Data extracts.
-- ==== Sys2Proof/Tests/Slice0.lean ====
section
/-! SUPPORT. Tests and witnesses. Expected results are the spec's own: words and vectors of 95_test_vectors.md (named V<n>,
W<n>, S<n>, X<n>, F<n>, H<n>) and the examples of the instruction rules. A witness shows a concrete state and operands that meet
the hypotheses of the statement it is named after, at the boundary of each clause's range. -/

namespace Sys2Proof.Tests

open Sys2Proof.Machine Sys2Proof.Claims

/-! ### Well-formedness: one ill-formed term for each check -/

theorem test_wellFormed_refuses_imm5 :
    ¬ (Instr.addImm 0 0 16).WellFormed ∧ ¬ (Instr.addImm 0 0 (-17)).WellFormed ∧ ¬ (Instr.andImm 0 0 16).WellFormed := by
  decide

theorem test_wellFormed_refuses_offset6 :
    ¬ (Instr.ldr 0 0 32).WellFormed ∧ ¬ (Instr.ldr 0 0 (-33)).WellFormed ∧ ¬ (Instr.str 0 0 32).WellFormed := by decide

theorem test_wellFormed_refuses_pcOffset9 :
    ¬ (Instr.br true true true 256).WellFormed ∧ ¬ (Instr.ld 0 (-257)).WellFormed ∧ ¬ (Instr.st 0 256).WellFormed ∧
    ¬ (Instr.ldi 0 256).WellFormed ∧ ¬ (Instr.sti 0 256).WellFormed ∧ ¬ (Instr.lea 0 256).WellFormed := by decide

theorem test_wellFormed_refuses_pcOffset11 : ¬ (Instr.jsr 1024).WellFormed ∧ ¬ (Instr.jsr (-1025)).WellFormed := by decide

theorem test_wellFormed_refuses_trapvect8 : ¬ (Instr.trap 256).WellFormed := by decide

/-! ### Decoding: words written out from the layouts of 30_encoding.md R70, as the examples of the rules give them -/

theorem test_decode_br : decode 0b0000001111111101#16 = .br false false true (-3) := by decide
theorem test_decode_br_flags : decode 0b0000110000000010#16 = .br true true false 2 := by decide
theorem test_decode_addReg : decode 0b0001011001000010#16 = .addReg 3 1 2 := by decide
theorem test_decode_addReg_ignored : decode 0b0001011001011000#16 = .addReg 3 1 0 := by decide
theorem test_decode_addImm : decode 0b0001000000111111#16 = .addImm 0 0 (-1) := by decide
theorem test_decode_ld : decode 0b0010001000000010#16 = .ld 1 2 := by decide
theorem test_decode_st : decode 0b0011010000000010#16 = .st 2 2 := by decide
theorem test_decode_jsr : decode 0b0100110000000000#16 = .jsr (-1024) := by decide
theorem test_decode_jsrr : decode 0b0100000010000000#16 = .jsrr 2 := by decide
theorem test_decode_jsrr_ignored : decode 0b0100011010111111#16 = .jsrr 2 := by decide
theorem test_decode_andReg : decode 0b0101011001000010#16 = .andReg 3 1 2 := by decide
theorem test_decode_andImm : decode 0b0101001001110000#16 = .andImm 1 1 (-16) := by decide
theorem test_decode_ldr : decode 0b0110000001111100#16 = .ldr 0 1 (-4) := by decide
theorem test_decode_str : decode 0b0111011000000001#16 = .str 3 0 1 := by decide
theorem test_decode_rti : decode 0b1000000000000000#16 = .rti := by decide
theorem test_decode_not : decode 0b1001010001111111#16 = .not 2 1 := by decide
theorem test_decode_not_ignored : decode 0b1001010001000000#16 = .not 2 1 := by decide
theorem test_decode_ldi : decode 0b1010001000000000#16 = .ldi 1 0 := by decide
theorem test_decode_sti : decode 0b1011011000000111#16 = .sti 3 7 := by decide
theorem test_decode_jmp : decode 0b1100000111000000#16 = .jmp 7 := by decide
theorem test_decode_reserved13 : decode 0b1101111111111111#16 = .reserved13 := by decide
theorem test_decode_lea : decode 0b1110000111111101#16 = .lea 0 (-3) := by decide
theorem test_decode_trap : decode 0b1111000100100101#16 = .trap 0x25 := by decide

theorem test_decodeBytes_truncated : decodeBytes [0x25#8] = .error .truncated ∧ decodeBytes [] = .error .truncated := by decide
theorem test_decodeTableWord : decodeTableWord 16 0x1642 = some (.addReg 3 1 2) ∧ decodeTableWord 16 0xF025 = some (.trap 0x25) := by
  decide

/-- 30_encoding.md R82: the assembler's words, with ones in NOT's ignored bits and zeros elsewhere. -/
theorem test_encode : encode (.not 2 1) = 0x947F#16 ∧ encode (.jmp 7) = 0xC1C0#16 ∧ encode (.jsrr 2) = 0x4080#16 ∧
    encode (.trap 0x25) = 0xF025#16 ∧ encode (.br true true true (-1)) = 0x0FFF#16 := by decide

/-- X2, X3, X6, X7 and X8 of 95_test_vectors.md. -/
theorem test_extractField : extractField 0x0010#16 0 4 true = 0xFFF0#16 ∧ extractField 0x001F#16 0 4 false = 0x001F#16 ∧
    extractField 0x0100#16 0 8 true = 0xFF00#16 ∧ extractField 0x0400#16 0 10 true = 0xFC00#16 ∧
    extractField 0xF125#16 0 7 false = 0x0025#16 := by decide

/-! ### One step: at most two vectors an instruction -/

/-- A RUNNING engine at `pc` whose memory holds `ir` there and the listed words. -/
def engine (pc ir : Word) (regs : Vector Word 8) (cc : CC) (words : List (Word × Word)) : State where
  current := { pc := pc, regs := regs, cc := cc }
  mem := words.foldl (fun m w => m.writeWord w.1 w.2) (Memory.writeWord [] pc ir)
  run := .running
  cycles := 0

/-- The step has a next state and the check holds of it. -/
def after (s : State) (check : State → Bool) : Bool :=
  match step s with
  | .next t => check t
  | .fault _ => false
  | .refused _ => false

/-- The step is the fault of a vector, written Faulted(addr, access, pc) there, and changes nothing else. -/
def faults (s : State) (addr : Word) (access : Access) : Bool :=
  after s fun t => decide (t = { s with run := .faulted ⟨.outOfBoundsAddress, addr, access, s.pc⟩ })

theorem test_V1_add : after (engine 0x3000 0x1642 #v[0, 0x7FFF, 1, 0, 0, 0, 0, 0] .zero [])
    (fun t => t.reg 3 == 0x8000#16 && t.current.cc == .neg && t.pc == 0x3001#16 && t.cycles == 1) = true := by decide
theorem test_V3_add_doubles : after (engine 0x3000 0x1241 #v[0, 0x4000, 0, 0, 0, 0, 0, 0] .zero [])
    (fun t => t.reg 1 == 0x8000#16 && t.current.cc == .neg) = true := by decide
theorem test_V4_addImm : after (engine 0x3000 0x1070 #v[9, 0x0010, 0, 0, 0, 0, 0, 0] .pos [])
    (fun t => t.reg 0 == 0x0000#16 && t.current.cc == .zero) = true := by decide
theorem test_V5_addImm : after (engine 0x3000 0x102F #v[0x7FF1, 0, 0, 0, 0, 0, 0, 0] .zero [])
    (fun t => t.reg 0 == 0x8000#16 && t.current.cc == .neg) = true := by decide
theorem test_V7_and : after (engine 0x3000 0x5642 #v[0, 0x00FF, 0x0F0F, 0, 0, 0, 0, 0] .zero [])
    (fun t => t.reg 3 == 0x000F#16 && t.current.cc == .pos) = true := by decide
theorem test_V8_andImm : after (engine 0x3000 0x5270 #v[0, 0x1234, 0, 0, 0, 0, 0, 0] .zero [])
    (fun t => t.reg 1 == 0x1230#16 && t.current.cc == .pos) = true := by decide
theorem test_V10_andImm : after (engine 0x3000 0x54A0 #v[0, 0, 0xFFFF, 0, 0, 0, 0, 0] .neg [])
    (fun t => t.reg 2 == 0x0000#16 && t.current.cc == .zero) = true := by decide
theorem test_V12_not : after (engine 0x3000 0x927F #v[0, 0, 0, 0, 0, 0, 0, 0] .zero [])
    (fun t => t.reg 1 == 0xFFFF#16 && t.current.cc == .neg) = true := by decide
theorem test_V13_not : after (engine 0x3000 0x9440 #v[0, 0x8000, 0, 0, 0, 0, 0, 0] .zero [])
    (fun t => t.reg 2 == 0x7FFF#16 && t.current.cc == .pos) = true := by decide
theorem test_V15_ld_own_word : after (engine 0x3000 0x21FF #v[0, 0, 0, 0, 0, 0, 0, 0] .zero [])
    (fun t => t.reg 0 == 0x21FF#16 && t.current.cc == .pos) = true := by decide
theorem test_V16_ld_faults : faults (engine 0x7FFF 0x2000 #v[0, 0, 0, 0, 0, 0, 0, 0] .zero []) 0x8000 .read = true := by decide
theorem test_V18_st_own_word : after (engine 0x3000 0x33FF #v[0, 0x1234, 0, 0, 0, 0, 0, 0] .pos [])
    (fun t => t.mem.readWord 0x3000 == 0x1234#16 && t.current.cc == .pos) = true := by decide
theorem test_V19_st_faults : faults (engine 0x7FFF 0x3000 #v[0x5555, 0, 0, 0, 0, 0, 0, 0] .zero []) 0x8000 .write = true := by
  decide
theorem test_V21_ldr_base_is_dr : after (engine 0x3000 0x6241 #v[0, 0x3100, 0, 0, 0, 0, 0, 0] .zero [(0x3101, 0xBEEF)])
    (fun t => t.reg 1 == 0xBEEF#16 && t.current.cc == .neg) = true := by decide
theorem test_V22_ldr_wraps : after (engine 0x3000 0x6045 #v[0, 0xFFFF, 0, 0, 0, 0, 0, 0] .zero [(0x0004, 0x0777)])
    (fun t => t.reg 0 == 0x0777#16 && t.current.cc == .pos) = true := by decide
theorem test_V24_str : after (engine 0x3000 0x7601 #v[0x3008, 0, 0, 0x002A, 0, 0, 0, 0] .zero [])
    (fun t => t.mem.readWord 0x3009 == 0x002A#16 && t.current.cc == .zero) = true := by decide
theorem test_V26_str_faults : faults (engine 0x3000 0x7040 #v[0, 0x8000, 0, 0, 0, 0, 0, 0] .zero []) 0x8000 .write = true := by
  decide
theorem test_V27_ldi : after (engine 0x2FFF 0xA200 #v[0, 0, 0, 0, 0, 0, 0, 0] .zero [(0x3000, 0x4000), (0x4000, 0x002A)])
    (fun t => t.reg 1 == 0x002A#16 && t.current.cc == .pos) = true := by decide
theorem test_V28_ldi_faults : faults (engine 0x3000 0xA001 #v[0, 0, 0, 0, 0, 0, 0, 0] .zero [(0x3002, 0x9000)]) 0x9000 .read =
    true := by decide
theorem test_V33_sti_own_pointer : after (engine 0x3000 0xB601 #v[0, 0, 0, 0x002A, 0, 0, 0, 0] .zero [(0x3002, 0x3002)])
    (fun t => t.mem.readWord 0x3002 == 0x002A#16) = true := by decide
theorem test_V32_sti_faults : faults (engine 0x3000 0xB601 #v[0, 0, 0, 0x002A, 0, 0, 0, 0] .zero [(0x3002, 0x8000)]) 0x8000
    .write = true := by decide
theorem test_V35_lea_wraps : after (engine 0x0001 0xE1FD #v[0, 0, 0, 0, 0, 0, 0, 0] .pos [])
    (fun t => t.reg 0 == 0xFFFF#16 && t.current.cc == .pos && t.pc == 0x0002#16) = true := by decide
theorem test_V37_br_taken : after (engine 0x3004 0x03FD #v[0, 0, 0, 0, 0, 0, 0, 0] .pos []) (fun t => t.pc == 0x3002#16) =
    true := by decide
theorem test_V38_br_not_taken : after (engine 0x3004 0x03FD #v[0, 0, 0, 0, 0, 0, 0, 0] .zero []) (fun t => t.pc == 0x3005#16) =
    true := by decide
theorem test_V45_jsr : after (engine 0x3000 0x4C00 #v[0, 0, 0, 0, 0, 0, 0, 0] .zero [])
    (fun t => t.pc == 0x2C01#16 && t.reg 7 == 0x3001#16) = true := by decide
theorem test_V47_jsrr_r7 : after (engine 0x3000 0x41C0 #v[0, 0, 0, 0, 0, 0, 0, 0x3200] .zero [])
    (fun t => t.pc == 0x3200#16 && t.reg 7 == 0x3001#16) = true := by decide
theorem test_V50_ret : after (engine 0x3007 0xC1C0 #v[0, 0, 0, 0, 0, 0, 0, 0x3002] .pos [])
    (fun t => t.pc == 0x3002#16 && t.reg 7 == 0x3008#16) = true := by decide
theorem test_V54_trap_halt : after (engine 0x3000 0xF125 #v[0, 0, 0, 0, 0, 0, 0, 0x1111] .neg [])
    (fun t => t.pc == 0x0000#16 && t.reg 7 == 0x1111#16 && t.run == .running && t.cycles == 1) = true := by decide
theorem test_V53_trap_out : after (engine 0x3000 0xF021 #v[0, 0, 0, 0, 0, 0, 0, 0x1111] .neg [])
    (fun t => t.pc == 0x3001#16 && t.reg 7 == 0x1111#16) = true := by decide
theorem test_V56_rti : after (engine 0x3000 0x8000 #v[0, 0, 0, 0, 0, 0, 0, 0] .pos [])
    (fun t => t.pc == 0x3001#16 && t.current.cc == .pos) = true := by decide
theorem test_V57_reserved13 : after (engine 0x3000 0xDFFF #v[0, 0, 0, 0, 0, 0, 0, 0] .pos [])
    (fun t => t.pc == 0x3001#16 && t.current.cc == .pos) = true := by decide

Required work.
Could you write out, exactly as they stand, only the lines above that begin at the line with "t => check t" and stop after the line with "(fun t => t.reg 3 == 0x8000#16"?

Response to the task.
  | .next t => check t
  | .fault _ => false
  | .refused _ => false

/-- The step is the fault of a vector, written Faulted(addr, access, pc) there, and changes nothing else. -/
def faults (s : State) (addr : Word) (access : Access) : Bool :=
  after s fun t => decide (t = { s with run := .faulted ⟨.outOfBoundsAddress, addr, access, s.pc⟩ })

theorem test_V1_add : after (engine 0x3000 0x1642 #v[0, 0x7FFF, 1, 0, 0, 0, 0, 0] .zero [])
    (fun t => t.reg 3 == 0x8000#16 && t.current.cc == .neg && t.pc == 0x3001#16 && t.cycles == 1) = true := by decide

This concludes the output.